LIT-927 selectively inhibits CXCL12 binding to its CXCR4 receptor in a FRET-based binding assay with a Ki of 267 ± 71 nM. [1] In a calcium mobilization assay, LIT-927 (10 µM) inhibits the intracellular calcium increase induced by CXCL12 (5 nM) in HEK cells expressing CXCR4-EGFP. [1] LIT-927 shows high selectivity for CXCL12. At 10 µM, it does not inhibit calcium responses triggered by other chemokines (CCL17, CCL22, CCL5, CCL2) on cells expressing their respective receptors (CCR4, CCR5, CCR2). [1] LIT-927 binds directly to CXCL12, as evidenced by a dose-dependent quenching of intrinsic tryptophan (Trp-57) fluorescence of CXCL12, yielding a Kd of 780 ± 320 nM. [1] LIT-927 is not a Michael acceptor.
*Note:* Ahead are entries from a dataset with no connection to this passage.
/-! modKeys -/

@[simp] theorem modKeys_pending (s : State) (f : Keys → Keys) : (s.modKeys f).pending = s.pending := (rfl)
@[simp] theorem modKeys_obj (s : State) (f : Keys → Keys) : (s.modKeys f).obj = s.obj := (rfl)
@[simp] theorem modKeys_cfg (s : State) (f : Keys → Keys) : (s.modKeys f).cfg = s.cfg := (rfl)
@[simp] theorem modKeys_staged (s : State) (f : Keys → Keys) : (s.modKeys f).staged = s.staged := (rfl)
@[simp] theorem modKeys_wire (s : State) (f : Keys → Keys) : (s.modKeys f).wire = s.wire := (rfl)
@[simp] theorem modKeys_dram (s : State) (f : Keys → Keys) : (s.modKeys f).dram = s.dram := (rfl)
@[simp] theorem modKeys_alm (s : State) (f : Keys → Keys) : (s.modKeys f).alm = s.alm := (rfl)
@[simp] theorem modKeys_ev (s : State) (f : Keys → Keys) : (s.modKeys f).ev = s.ev := (rfl)
@[simp] theorem modKeys_eph (s : State) (f : Keys → Keys) : (s.modKeys f).eph = s.eph := (rfl)
@[simp] theorem modKeys_ptp (s : State) (f : Keys → Keys) : (s.modKeys f).ptp = s.ptp := (rfl)
@[simp] theorem modKeys_flash (s : State) (f : Keys → Keys) : (s.modKeys f).flash = s.flash := (rfl)
@[simp] theorem modKeys_keys (s : State) (f : Keys → Keys) : (s.modKeys f).keys = f s.keys := (rfl)
@[simp] theorem modKeys_boot (s : State) (f : Keys → Keys) : (s.modKeys f).boot = s.boot := (rfl)
@[simp] theorem modKeys_loc (s : State) (f : Keys → Keys) : (s.modKeys f).loc = s.loc := (rfl)
@[simp] theorem modKeys_ing (s : State) (f : Keys → Keys) : (s.modKeys f).ing = s.ing := (rfl)
@[simp] theorem modKeys_tr (s : State) (f : Keys → Keys) : (s.modKeys f).tr = s.tr := (rfl)
@[simp] theorem modKeys_spec (s : State) (f : Keys → Keys) : (s.modKeys f).spec = s.spec := (rfl)
@[simp] theorem modKeys_hor (s : State) (f : Keys → Keys) : (s.modKeys f).hor = s.hor := (rfl)
@[simp] theorem modKeys_lom (s : State) (f : Keys → Keys) : (s.modKeys f).lom = s.lom := (rfl)
@[simp] theorem modKeys_alr (s : State) (f : Keys → Keys) : (s.modKeys f).alr = s.alr := (rfl)
@[simp] theorem modKeys_egr (s : State) (f : Keys → Keys) : (s.modKeys f).egr = s.egr := (rfl)
@[simp] theorem modKeys_orr (s : State) (f : Keys → Keys) : (s.modKeys f).orr = s.orr := (rfl)
@[simp] theorem modKeys_bos (s : State) (f : Keys → Keys) : (s.modKeys f).bos = s.bos := (rfl)
@[simp] theorem modKeys_bis (s : State) (f : Keys → Keys) : (s.modKeys f).bis = s.bis := (rfl)
@[simp] theorem modKeys_par (s : State) (f : Keys → Keys) : (s.modKeys f).par = s.par := (rfl)
@[simp] theorem modKeys_wit (s : State) (f : Keys → Keys) : (s.modKeys f).wit = s.wit := (rfl)
@[simp] theorem modKeys_pm (s : State) (f : Keys → Keys) : (s.modKeys f).pm = s.pm := (rfl)
@[simp] theorem modKeys_rec (s : State) (f : Keys → Keys) : (s.modKeys f).rec_ = s.rec_ := (rfl)
@[simp] theorem modKeys_eng (s : State) (f : Keys → Keys) : (s.modKeys f).eng = s.eng := (rfl)
@[simp] theorem modKeys_fab (s : State) (f : Keys → Keys) : (s.modKeys f).fab = s.fab := (rfl)

/-! modBoot -/

@[simp] theorem modBoot_pending (s : State) (f : Boot → Boot) : (s.modBoot f).pending = s.pending := (rfl)
@[simp] theorem modBoot_obj (s : State) (f : Boot → Boot) : (s.modBoot f).obj = s.obj := (rfl)
@[simp] theorem modBoot_cfg (s : State) (f : Boot → Boot) : (s.modBoot f).cfg = s.cfg := (rfl)
@[simp] theorem modBoot_staged (s : State) (f : Boot → Boot) : (s.modBoot f).staged = s.staged := (rfl)
@[simp] theorem modBoot_wire (s : State) (f : Boot → Boot) : (s.modBoot f).wire = s.wire := (rfl)
@[simp] theorem modBoot_dram (s : State) (f : Boot → Boot) : (s.modBoot f).dram = s.dram := (rfl)
@[simp] theorem modBoot_alm (s : State) (f : Boot → Boot) : (s.modBoot f).alm = s.alm := (rfl)
@[simp] theorem modBoot_ev (s : State) (f : Boot → Boot) : (s.modBoot f).ev = s.ev := (rfl)
@[simp] theorem modBoot_eph (s : State) (f : Boot → Boot) : (s.modBoot f).eph = s.eph := (rfl)
@[simp] theorem modBoot_ptp (s : State) (f : Boot → Boot) : (s.modBoot f).ptp = s.ptp := (rfl)
@[simp] theorem modBoot_flash (s : State) (f : Boot → Boot) : (s.modBoot f).flash = s.flash := (rfl)
@[simp] theorem modBoot_keys (s : State) (f : Boot → Boot) : (s.modBoot f).keys = s.keys := (rfl)
@[simp] theorem modBoot_boot (s : State) (f : Boot → Boot) : (s.modBoot f).boot = f s.boot := (rfl)
@[simp] theorem modBoot_loc (s : State) (f : Boot → Boot) : (s.modBoot f).loc = s.loc := (rfl)
@[simp] theorem modBoot_ing (s : State) (f : Boot → Boot) : (s.modBoot f).ing = s.ing := (rfl)
@[simp] theorem modBoot_tr (s : State) (f : Boot → Boot) : (s.modBoot f).tr = s.tr := (rfl)
@[simp] theorem modBoot_spec (s : State) (f : Boot → Boot) : (s.modBoot f).spec = s.spec := (rfl)
@[simp] theorem modBoot_hor (s : State) (f : Boot → Boot) : (s.modBoot f).hor = s.hor := (rfl)
@[simp] theorem modBoot_lom (s : State) (f : Boot → Boot) : (s.modBoot f).lom = s.lom := (rfl)
@[simp] theorem modBoot_alr (s : State) (f : Boot → Boot) : (s.modBoot f).alr = s.alr := (rfl)
@[simp] theorem modBoot_egr (s : State) (f : Boot → Boot) : (s.modBoot f).egr = s.egr := (rfl)
@[simp] theorem modBoot_orr (s : State) (f : Boot → Boot) : (s.modBoot f).orr = s.orr := (rfl)
@[simp] theorem modBoot_bos (s : State) (f : Boot → Boot) : (s.modBoot f).bos = s.bos := (rfl)
@[simp] theorem modBoot_bis (s : State) (f : Boot → Boot) : (s.modBoot f).bis = s.bis := (rfl)
@[simp] theorem modBoot_par (s : State) (f : Boot → Boot) : (s.modBoot f).par = s.par := (rfl)
@[simp] theorem modBoot_wit (s : State) (f : Boot → Boot) : (s.modBoot f).wit = s.wit := (rfl)
@[simp] theorem modBoot_pm (s : State) (f : Boot → Boot) : (s.modBoot f).pm = s.pm := (rfl)
@[simp] theorem modBoot_rec (s : State) (f : Boot → Boot) : (s.modBoot f).rec_ = s.rec_ := (rfl)
@[simp] theorem modBoot_eng (s : State) (f : Boot → Boot) : (s.modBoot f).eng = s.eng := (rfl)
@[simp] theorem modBoot_fab (s : State) (f : Boot → Boot) : (s.modBoot f).fab = s.fab := (rfl)

/-! modLoc -/

@[simp] theorem modLoc_pending (s : State) (f : Local → Local) : (s.modLoc f).pending = s.pending := (rfl)
@[simp] theorem modLoc_obj (s : State) (f : Local → Local) : (s.modLoc f).obj = s.obj := (rfl)
@[simp] theorem modLoc_cfg (s : State) (f : Local → Local) : (s.modLoc f).cfg = s.cfg := (rfl)
@[simp] theorem modLoc_staged (s : State) (f : Local → Local) : (s.modLoc f).staged = s.staged := (rfl)
@[simp] theorem modLoc_wire (s : State) (f : Local → Local) : (s.modLoc f).wire = s.wire := (rfl)
@[simp] theorem modLoc_dram (s : State) (f : Local → Local) : (s.modLoc f).dram = s.dram := (rfl)
@[simp] theorem modLoc_alm (s : State) (f : Local → Local) : (s.modLoc f).alm = s.alm := (rfl)
@[simp] theorem modLoc_ev (s : State) (f : Local → Local) : (s.modLoc f).ev = s.ev := (rfl)
@[simp] theorem modLoc_eph (s : State) (f : Local → Local) : (s.modLoc f).eph = s.eph := (rfl)
@[simp] theorem modLoc_ptp (s : State) (f : Local → Local) : (s.modLoc f).ptp = s.ptp := (rfl)
@[simp] theorem modLoc_flash (s : State) (f : Local → Local) : (s.modLoc f).flash = s.flash := (rfl)
@[simp] theorem modLoc_keys (s : State) (f : Local → Local) : (s.modLoc f).keys = s.keys := (rfl)
@[simp] theorem modLoc_boot (s : State) (f : Local → Local) : (s.modLoc f).boot = s.boot := (rfl)
@[simp] theorem modLoc_loc (s : State) (f : Local → Local) : (s.modLoc f).loc = f s.loc := (rfl)
@[simp] theorem modLoc_ing (s : State) (f : Local → Local) : (s.modLoc f).ing = s.ing := (rfl)
@[simp] theorem modLoc_tr (s : State) (f : Local → Local) : (s.modLoc f).tr = s.tr := (rfl)
@[simp] theorem modLoc_spec (s : State) (f : Local → Local) : (s.modLoc f).spec = s.spec := (rfl)
@[simp] theorem modLoc_hor (s : State) (f : Local → Local) : (s.modLoc f).hor = s.hor := (rfl)
@[simp] theorem modLoc_lom (s : State) (f : Local → Local) : (s.modLoc f).lom = s.lom := (rfl)
@[simp] theorem modLoc_alr (s : State) (f : Local → Local) : (s.modLoc f).alr = s.alr := (rfl)
@[simp] theorem modLoc_egr (s : State) (f : Local → Local) : (s.modLoc f).egr = s.egr := (rfl)
@[simp] theorem modLoc_orr (s : State) (f : Local → Local) : (s.modLoc f).orr = s.orr := (rfl)
@[simp] theorem modLoc_bos (s : State) (f : Local → Local) : (s.modLoc f).bos = s.bos := (rfl)
@[simp] theorem modLoc_bis (s : State) (f : Local → Local) : (s.modLoc f).bis = s.bis := (rfl)
@[simp] theorem modLoc_par (s : State) (f : Local → Local) : (s.modLoc f).par = s.par := (rfl)
@[simp] theorem modLoc_wit (s : State) (f : Local → Local) : (s.modLoc f).wit = s.wit := (rfl)
@[simp] theorem modLoc_pm (s : State) (f : Local → Local) : (s.modLoc f).pm = s.pm := (rfl)
@[simp] theorem modLoc_rec (s : State) (f : Local → Local) : (s.modLoc f).rec_ = s.rec_ := (rfl)
@[simp] theorem modLoc_eng (s : State) (f : Local → Local) : (s.modLoc f).eng = s.eng := (rfl)
@[simp] theorem modLoc_fab (s : State) (f : Local → Local) : (s.modLoc f).fab = s.fab := (rfl)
Incubation with glutathione (GSH) for 2 hours at 37°C does not lead to the formation of a GSH adduct, unlike the parent chalcone compound. [1] |
| ln Vivo |
LIT-927 exhibits a significant and statistically significant inhibition of eosinophil recruitment in a mouse model of hypereosinophilia. When given orally or locally, it reduces allergic eosinophilic airway inflammation in mice[1].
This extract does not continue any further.